CEO of Svpply: I have no idea what I'm doing - j2d2j2d2
http://pieratt.tumblr.com/post/5450242474/my-job-pt-1-i-have-no-idea-what-im-doing
======
marcamillion
I am very grateful for this post. One of the most common pieces of valuable
feedback I got before starting my company (as a sole founder) is that I need
to keep going no matter what - especially in times of self-doubt.

I always considered myself to be confident, and self-assured (not obnoxious,
just confident)...but starting a company is a completely different cup of tea.
I have both a Computer Science degree + an MBA. I learned Rails on my own and
I thought that would be the hard part. Just to learn that transitioning from
hardcore product development to sales & marketing is even trickier than I
thought.

When you think about all the promises you have made to people, and things you
have sold in various ways, it's perfectly natural to get self-
doubt....especially given that things will NOT happen exactly the way you
planned. This. Happens. A. LOT.

Self-doubt is one of the most unspoken about aspects of starting a company and
I am glad that Ben has so courageously spoken about it so publicly.
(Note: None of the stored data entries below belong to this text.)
-- ==== Sys2Proof/Tests/Slice0.lean ====
section
/-!
SUPPORT. Sys2Proof/Tests/Slice0.lean: witnesses for the hypotheses of the statements, the smoke test of WellFormed, and small tests
of the commands. Expected values are the manual's.
-/
namespace Sys2Proof.Tests
open Sys2Proof Sys2Proof.Machine

set_option maxRecDepth 20000
set_option Elab.async false

/-! ## Small states -/

/-- The block in service after reset. -/
def up : State := { State.reset with boot := { Boot.init with phase := .ready } }
/-- The block after the boot ROM, before DEVICE_READY. -/
def booted : State := { State.reset with boot := { Boot.init with phase := .booted } }
/-- A command before the block. -/
def wait (s : State) (c : Instr) : State := { s with pending := [c] }
/-- The state after a command, s where it stops. -/
def after (s : State) (c : Instr) : State := match exec c s with
  | .next t => t
  | _ => s
/-- The block at a beat boundary (62,500 ns a beat). -/
def atBeat (b : Nat) : State := { up with time := { TimeBase.init with now := 62500 * b } }
def flashAnswers : StartUp := { flashAnswers := true, checkpoint := true, failed := [], wearLost := [], badLines := [], badCopies := [], blocks := [] }

/-! ## Witnesses: every statement with hypotheses has a state and operands that meet them -/

theorem wit_StepRunsFrontCommand : (wait up .status).pending = .status :: [] ∧ up.pending = [] := by decide
theorem wit_CommandsKeepQueueAndGrade : ∃ t, exec .beatBoundary up = .next t := ⟨_, rfl⟩
theorem wit_FusesMoveOneWay : (∃ t, step (wait up .status) = .next t) ∧
    ({ up with fuses := { Fuses.init with revoked := [true, false, false, false] } } : State).fuses.revoked.getD 0 false = true := ⟨⟨_, rfl⟩, by decide⟩
theorem wit_SvnInvariant : (wait up .status).fuses.svn ≤ 64 ∧ (wait up .status).boot.svn ≤ 64 ∧ ∃ t, step (wait up .status) = .next t :=
  ⟨by decide, by decide, _, rfl⟩
def tripped : State := { up with latches := { up.latches with tripped := true } }
theorem wit_TripStaysUntilPowerOn : tripped.latches.tripped = true ∧ ∃ t, exec .beatBoundary tripped = .next t := ⟨by decide, _, rfl⟩
theorem wit_FlashChangesOnlyByApply : (∃ t, exec .beatBoundary up = .next t) ∧
    let s : State := { up with mgmt := { Mgmt.init with update := .verified 0 8 } }
    s.mgmt.applying = true := ⟨⟨_, rfl⟩, by decide⟩
theorem wit_InstallKeysChangeOnlyByName : ∃ t, exec .beatBoundary up = .next t := ⟨_, rfl⟩

/-- PPS locked, one edge accepted at 0. -/
def pps : State := { up.setHub rTimeCtrl 1 with time := { TimeBase.init with lock := .locked, lastEdge := some 0, freqPresent := true } }
/-- PTM locked on port 0, whose link is up. -/
def ptm : State := { up.setHub rTimeCtrl 2 with time := { TimeBase.init with lock := .locked }, ports := [{ Port.init with present := true, linkUp := true, ready := true }] }
theorem wit_TimeInputsTakeEffect :
    (pps.dead = false ∧ pps.timeSource = 1 ∧ pps.time.lock = .locked ∧ pps.time.lastEdge = some 0 ∧ pps.time.now ≤ 1000010000 ∧
      (secondsAfter (pps.edgeBase 0) 1000010000).1 ≤ 10000 ∧ ¬(secondsAfter (pps.edgeBase 0) 1000010001).1 ≤ 10000) ∧
    (let s : State := { ptm with time := { ptm.time with dialogAt := some 0, now := 62500 * 1023 } }
     s.dead = false ∧ s.timeSource = 2 ∧ 0 ≤ s.beat ∧ s.beat < 0 + s.dialogBeats ∧
       ({ ptm with time := { ptm.time with dialogAt := some 0, now := 62500 * 1024 } } : State).dialogDue = true) ∧
    (ptm.dead = false ∧ ptm.timeSource = 2 ∧ ptm.dialogDue = true ∧ (ptm.port ptm.ptmPort).linkUp = true ∧ ptm.time.lock = .locked) ∧
    (({ pps with time := { pps.time with lock := .free } } : State).time.freqPresent = true ∧
      ¬(({ pps with time := { pps.time with lock := .free } } : State).timeSource = 1 ∧
        ({ pps with time := { pps.time with lock := .free } } : State).time.lock = .locked)) ∧
    (fld ((up.setHub rTimeCtrl 0x40).hubWord rTimeCtrl) 7 6 ≠ 0 ∧ fld ((up.setHub rTimeCtrl 0x40).hubWord rTimeCtrl) 7 6 ≠ 3) := by decide
theorem wit_HoldoverEntersAndExpires :
    (({ pps with time := { pps.time with now := 3000010000 } } : State).dead = false ∧
      ({ pps with time := { pps.time with now := 3000010000 } } : State).lossMet = true ∧
      ({ pps with time := { pps.time with now := 3000009999 } } : State).lossMet = false) ∧
    let s : State := { up with time := { TimeBase.init with lock := .holdover, holdoverAt := some 0, now := 3600 * second } }
    s.dead = false ∧ s.time.lock = .holdover ∧ s.time.holdoverAt = some 0 ∧ second * s.holdoverLimit + 0 ≤ s.time.now := by decide
theorem wit_TimeControlWritesWait :
    let s : State := { up with time := { TimeBase.init with ctrlPending := some 1 } }
    s.dead = false ∧ s.time.ctrlPending = some 1 ∧ isSourceChange (s.hubWord rTimeCtrl) (timeCtrlNew (s.hubWord rTimeCtrl) 1) = true := by decide
theorem wit_BeatLengthChanges :
    let s : State := { up with time := { TimeBase.init with lenPending := some 3 } }
    s.dead = false ∧ 3 < 4 ∧ s.time.lenPending = some 3 := by decide
theorem wit_FrameCommits :
    bitAt (1 : Word) 0 = true ∧
    (let s : State := { up with frame := { up.frame with commit := some false } }
     s.dead = false ∧ s.frame.commit = some false ∧ s.parts.commit = none ∧
       frameCheck s.parts.entries s.nRegions s.frame.shadow (fld (s.hubWord rFrameCfg) 5 0 + 1) = 0) ∧
    (let s : State := { up with frame := { up.frame with commit := some true, shadow := [] } }
     s.dead = false ∧ s.frame.commit = some true ∧ s.parts.commit = none ∧
       frameCheck s.parts.entries s.nRegions s.frame.shadow (fld (s.hubWord rFrameCfg) 5 0 + 1) = 1) := by decide +kernel
theorem wit_PartitionTableCommits :
    bitAt (3 : Word) 0 = true ∧
    (let s : State := { up with parts := { up.parts with commit := some true } }
     s.dead = false ∧ s.parts.commit = some true ∧ (s.advanceTo s.nextBoundary).tableCheck s.stagedTable = 0) ∧
    (let s : State := { up.setHub 0x71004 65537 with parts := { up.parts with commit := some false } }
     s.dead = false ∧ s.parts.commit = some false ∧ (s.advanceTo s.nextBoundary).tableCheck s.stagedTable = 2) := by decide +kernel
If you have never done a startup before, nothing can prepare you for the
experience fully. I read every PG essay, most of Founders at Work, almost
every other bio/story of most if not all of the tech founders from Fairchild
Semiconductors to Facebook, watched dozens - if not a hundred+ - of Mizergy
interviews, understand finance & economics (I can explain the differences
between a Collaterized Debt Obligation & a Credit Default Swap), also know
most of the fine points of the standard term sheet (including to focus less on
valuation on more on things like liquidation preferences, etc.), know enough
legalese to understand most contracts, I built teams from scratch, recruited
people to work with me on a project bigger than myself but under-resourced,
hell even worked at another startup before...but having done all of that...I
still wake up every morning and there are MANY things that I am tackling for
the first time - and it makes me doubt myself.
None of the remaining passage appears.